Stored items

-- ==== Sys2Proof/Machine/Core.lean ====
section
/-! DEFINITION. The machine behind the host's interface. -/

def Sys2Proof.core : Host.Core :=
  { State := Sys2Proof.Machine.State, Fault := Sys2Proof.Machine.Fault,
    Refusal := Sys2Proof.Machine.Refusal, step := Sys2Proof.Machine.step,
    reset := Sys2Proof.Machine.State.reset }
end

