/-! Witnesses: for each statement with hypotheses, a state and operands that meet them. -/

theorem witness_PermProperties : (0 < 1 ∧ 1 < 10) ∧ (0 < 9 ∧ 9 < 10) := by decide
theorem witness_EncoderIsBijectionOntoBlock :
    inBlock 0x2800 = true ∧ inBlock 0x28FF = true := by decide
theorem witness_ArithmeticNeverOverflows :
    inBlock 0x2800 = true ∧ inBlock 0x28FF = true := by decide
theorem witness_DecoderInvertsEncoder :
    inBlock 0x2800 = true ∧ inBlock 0x28FF = true := by decide
theorem witness_OutOfBlockNeverWraps :
    (0x27FF : CodePoint).toNat ≤ 0x27FF ∧ 0x2900 ≤ (0x2900 : CodePoint).toNat ∧
    (small [] (some 1)).params.admits 1 = true := by decide
theorem witness_EncodeReturnsCodePoints_admitted :
    ∀ m, (small [] (some 2)).params.maxSeqLen = some m → ([0x88, 0x11] : List Byte).length ≤ m := by
  intro m h; cases h; decide
theorem witness_EncodeReturnsCodePoints_overlong :
    (small [] (some 1)).params.maxSeqLen = some 1 ∧ 1 < ([0x88, 0x11] : List Byte).length := by decide
theorem witness_DecodeReturnsBytesOrError_bytes :
    (∀ m, (small [] (some 2)).params.maxSeqLen = some m →
      ([0x2800, 0x28FF] : List CodePoint).length ≤ m) ∧
    (([0x2800, 0x28FF] : List CodePoint).all fun c =>
      decide (0x2800 ≤ c.toNat ∧ c.toNat ≤ 0x28FF)) = true := by
  refine ⟨fun m h => ?_, by decide⟩
  cases h; decide
theorem witness_DecodeReturnsBytesOrError_error :
    (∀ m, (small [] (some 2)).params.maxSeqLen = some m →
      ([0x2800, 0x2900] : List CodePoint).length ≤ m) ∧
    (([0x2800, 0x2900] : List CodePoint).all fun c =>
      decide (0x2800 ≤ c.toNat ∧ c.toNat ≤ 0x28FF)) = false := by
  refine ⟨fun m h => ?_, by decide⟩
  cases h; decide
theorem witness_EncodePayloadFormat : exec (.encode [0x00, 0xFF]) (small [] (some 2)) =
    .next (after (small [] (some 2)) [.ok (.codePoints [0x2800, 0x28FF])]) :=
  eq_next_of_answers (by decide)
theorem witness_EncodeIsElementwise :
    exec (.encode [0x88, 0x00]) State.reset =
      .next (after State.reset [.ok (.codePoints [0x2809, 0x2800])]) ∧
    exec (.encode [0x88, 0xFF]) (small [] none) =
      .next (after (small [] none) [.ok (.codePoints [0x2809, 0x28FF])]) ∧
    ([0x88, 0x00] : List Byte)[0]? = ([0x88, 0xFF] : List Byte)[0]? :=
  ⟨eq_next_of_answers (by decide), eq_next_of_answers (by decide), rfl⟩
theorem witness_CodecRoundTrips :
    State.reset.params.admits ([0x88, 0x00] : List Byte).length = true ∧
    (small [] (some 2)).params.admits ([0x88, 0x00] : List Byte).length = true ∧
    ∀ c ∈ ([0x2800, 0x28FF] : List CodePoint), inBlock c = true :=
  ⟨by decide, by decide, List.all_eq_true.1 (by decide)⟩
theorem witness_OpcodeWordsDecode : (3 : OpWord).toNat < 4 := by decide
theorem witness_EncodeDecodeRoundTrip :
    decode ⟨0b10, [0x00, 0xFF]⟩ = .ok (.encode [0x00, 0xFF]) := by rfl
theorem witness_NonCommandsAreRefused_op :
    (small [⟨4, []⟩] none).queue = [⟨4, []⟩] ∧ 4 ≤ (4 : OpWord).toNat := by decide
theorem witness_NonCommandsAreRefused_count :
    (small [⟨1, [0, 0]⟩] none).queue = [⟨1, [0, 0]⟩] ∧ (1 : OpWord).toNat ≤ 1 ∧
    ([0, 0] : List ElemWord).length ≠ 1 := by decide
theorem witness_NonCommandsAreRefused_element :
    (small [⟨1, [0x100]⟩] none).queue = [⟨1, [0x100]⟩] ∧ (1 : OpWord).toNat ≤ 1 ∧
    ([0x100] : List ElemWord).length = 1 ∧ (∃ e ∈ ([0x100] : List ElemWord), 256 ≤ e.toNat) ∧
    (small [⟨2, [0, 0x100]⟩] none).queue = [⟨2, [0, 0x100]⟩] ∧ (2 : OpWord).toNat = 2 ∧
    ∃ e ∈ ([0, 0x100] : List ElemWord), 256 ≤ e.toNat :=
  ⟨rfl, by decide, rfl, ⟨0x100, .head _, by decide⟩, rfl, rfl, ⟨0x100, .tail _ (.head _), by decide⟩⟩
theorem witness_StepRunsDecodedCommand :
    (small [⟨0, [0x88]⟩] none).queue = [⟨0, [0x88]⟩] ∧
    decode ⟨0, [0x88]⟩ = .ok (.permute 0x88) := ⟨rfl, rfl⟩
theorem witness_PlacedWordRunsNext : decodeTableWord 8 0b11 = some (.decode []) := by decide
theorem witness_IdleStepChangesNothing : State.reset.queue = [] := rfl
theorem witness_CommandsOnlyRespond :
    (∃ t, exec (.permute 0x88) State.reset = .next t) ∧
    (∃ t, exec (.unpermute 0x09) State.reset = .next t) ∧
    (∃ t, exec (.encode [0x88]) (small [] (some 1)) = .next t) ∧
    ∃ t, exec (.decode [0x41]) (small [] (some 1)) = .next t :=
  ⟨⟨_, rfl⟩, ⟨_, rfl⟩, ⟨_, rfl⟩,
    ⟨after (small [] (some 1)) [.err .outsideBrailleBlock], eq_next_of_answers (by decide)⟩⟩
theorem witness_StepAnswersOldestCommand :
    (∃ t, step State.reset = .next t) ∧
    ∃ t, step (small [⟨0, [0x88]⟩] none) = .next t := ⟨⟨_, rfl⟩, ⟨_, rfl⟩⟩
theorem witness_LengthBoundRefusesByName :
    (small [] (some 0)).params.maxSeqLen = some 0 ∧ 0 < ([0x88] : List Byte).length ∧
    0 < ([0x41] : List CodePoint).length ∧ (small [] none).params.maxSeqLen = none := by decide
theorem witness_RunAnswersAllInIssueOrder :
    (small [⟨0b00, [0x88]⟩] (some 1)).queue = ([.permute 0x88] : List Instr).map encode ∧
    (∀ i ∈ ([.permute 0x88] : List Instr), i.wf (small [⟨0b00, [0x88]⟩] (some 1)).params = true) ∧
    ∀ i ∈ ([.encode [0x88], .decode [0x41]] : List Instr),
      i.wf (small [⟨0b00, [0x88]⟩] (some 1)).params = true := by decide
theorem witness_IssueWaitsItsTurn :
    (small [⟨0b00, [0x88]⟩] none).queue ≠ [] ∧
    ∃ t, step (small [⟨0b00, [0x88]⟩] none) = .next t := ⟨by decide, ⟨_, rfl⟩⟩
theorem witness_BlockRecordIsWholeMachineState :
    (small [⟨0b00, [0x88]⟩] none).toBlock =
      (State.reset.issue (encode (.permute 0x88))).toBlock ∧
    (small [⟨0b00, [0x88]⟩] none).params.maxSeqLen =
      (State.reset.issue (encode (.permute 0x88))).params.maxSeqLen ∧
    (∃ t, step (small [⟨0b00, [0x88]⟩] none) = .next t) ∧
    ∃ r, step (small [⟨4, []⟩] none) = .refused r := ⟨by decide, rfl, ⟨_, rfl⟩, ⟨_, rfl⟩⟩
theorem witness_SafeRunNeverStops : (small [encode (.encode [0x88])] (some 1)).Safe := by
  intro f hf
  obtain rfl := List.mem_singleton.1 hf
  exact ⟨.encode [0x88], rfl, rfl⟩
theorem witness_StepKeepsLegalResponses :
    (small [encode (.permute 0x88)] none).Inv ∧
    ∃ t, step (small [encode (.permute 0x88)] none) = .next t :=
  ⟨fun _ hr => absurd hr List.not_mem_nil, ⟨_, rfl⟩⟩
theorem witness_ResponseSameAfterReset :
    Instr.wf (small [] (some 1)).params (.decode [0x41]) = true := by decide
theorem witness_ResponseIgnoresHistory :
    Instr.wf (small [] (some 1)).params (.decode [0x41]) = true ∧
    Instr.wf State.reset.params (.decode [0x41]) = true := by decide
theorem witness_BuildIsNotObservable :
    Params.default.maxSeqLen = (small [] none).params.maxSeqLen ∧
    (∃ t, exec (.encode [0x88]) (small [] none) = .next t) ∧
    Params.maxSeqLen { maxSeqLen := some 0, extraLanes := 6, permImpl := .crossbar } =
      (small [] (some 0)).params.maxSeqLen ∧
    ∃ r, exec (.encode [0x88]) (small [] (some 0)) = .refused r := ⟨rfl, ⟨_, rfl⟩, rfl, ⟨_, rfl⟩⟩
theorem witness_CommandsAreIdempotent :
    ∃ t, exec (.decode [0x41]) State.reset = .next t :=
  ⟨after State.reset [.err .outsideBrailleBlock], eq_next_of_answers (by decide)⟩
theorem witness_OnlyOutOfBlockDecodeErrs :
    (∃ t, exec (.decode [0x27FF]) State.reset = .next t) ∧
    ∃ t, exec (.permute 0x88) State.reset = .next t :=
  ⟨⟨after State.reset [.err .outsideBrailleBlock], eq_next_of_answers (by decide)⟩, ⟨_, rfl⟩⟩
theorem witness_StatusOfResponse :
    (∃ t, exec (.decode [0x2900]) State.reset = .next t) ∧
    ∃ t, exec (.encode []) State.reset = .next t :=
  ⟨⟨after State.reset [.err .outsideBrailleBlock], eq_next_of_answers (by decide)⟩, ⟨_, rfl⟩⟩
theorem witness_BadElementNotIdentified :
    (small [] (some 2)).params.admits ([0x2809, 0x0041] : List CodePoint).length = true ∧
    (small [] (some 2)).params.admits ([0x2900] : List CodePoint).length = true ∧
    (∃ c ∈ ([0x2809, 0x0041] : List CodePoint), inBlock c = false) ∧
    ∃ c ∈ ([0x2900] : List CodePoint), inBlock c = false :=
  ⟨by decide, by decide, ⟨0x41, .tail _ (.head _), by decide⟩, ⟨0x2900, .head _, by decide⟩⟩
theorem witness_ErrorAffectsNoLaterCommand :
    (small [] (some 1)).params.admits ([0x41] : List CodePoint).length = true ∧
    (∃ c ∈ ([0x41] : List CodePoint), inBlock c = false) ∧
    Instr.wf (small [] (some 1)).params (.decode [0x2809]) = true :=
  ⟨by decide, ⟨0x41, .head _, by decide⟩, by decide⟩
theorem witness_AnyCompletionOrderReassembles :
    (small [] (some 2)).params.admits ([0x00, 0xFF] : List Byte).length = true ∧
    List.Perm [(1, 0x28FF), (0, 0x2800)]
      (([0x00, 0xFF] : List Byte).zipIdx.map fun p => (p.2, specEnc1 p.1)) ∧
    (small [] (some 2)).params.admits ([0x2800, 0x41] : List CodePoint).length = true ∧
    List.Perm [(1, .error .outsideBrailleBlock), (0, .ok 0x00)]
      (([0x2800, 0x41] : List CodePoint).zipIdx.map fun p => (p.2, dec1 .lut p.1)) :=
  ⟨by decide, List.Perm.swap _ _ _, by decide, List.Perm.swap _ _ _⟩
theorem witness_StructuralUnitsRealiseCommands :
    (small [] (some 1)).params.admits ([0x88] : List Byte).length = true ∧
    (small [] (some 1)).params.admits ([0x41] : List CodePoint).length = true := by decide
theorem witness_StreamingDecodeRealisesDecode :
    (small [] (some 2)).params.admits ([0x2809, 0x41] : List CodePoint).length = true := by decide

- [Assigned task]:
Pull every line containing "queue" out of the data above.

- [Finished exercise]:
    (small [⟨4, []⟩] none).queue = [⟨4, []⟩] ∧ 4 ≤ (4 : OpWord).toNat := by decide
    (small [⟨1, [0, 0]⟩] none).queue = [⟨1, [0, 0]⟩] ∧ (1 : OpWord).toNat ≤ 1 ∧
    (small [⟨1, [0x100]⟩] none).queue = [⟨1, [0x100]⟩] ∧ (1 : OpWord).toNat ≤ 1 ∧
    (small [⟨2, [0, 0x100]⟩] none).queue = [⟨2, [0, 0x100]⟩] ∧ (2 : OpWord).toNat = 2 ∧
    (small [⟨0, [0x88]⟩] none).queue = [⟨0, [0x88]⟩] ∧
theorem witness_IdleStepChangesNothing : State.reset.queue = [] := rfl
    (small [⟨0b00, [0x88]⟩] (some 1)).queue = ([.permute 0x88] : List Instr).map encode ∧
    (small [⟨0b00, [0x88]⟩] none).queue ≠ [] ∧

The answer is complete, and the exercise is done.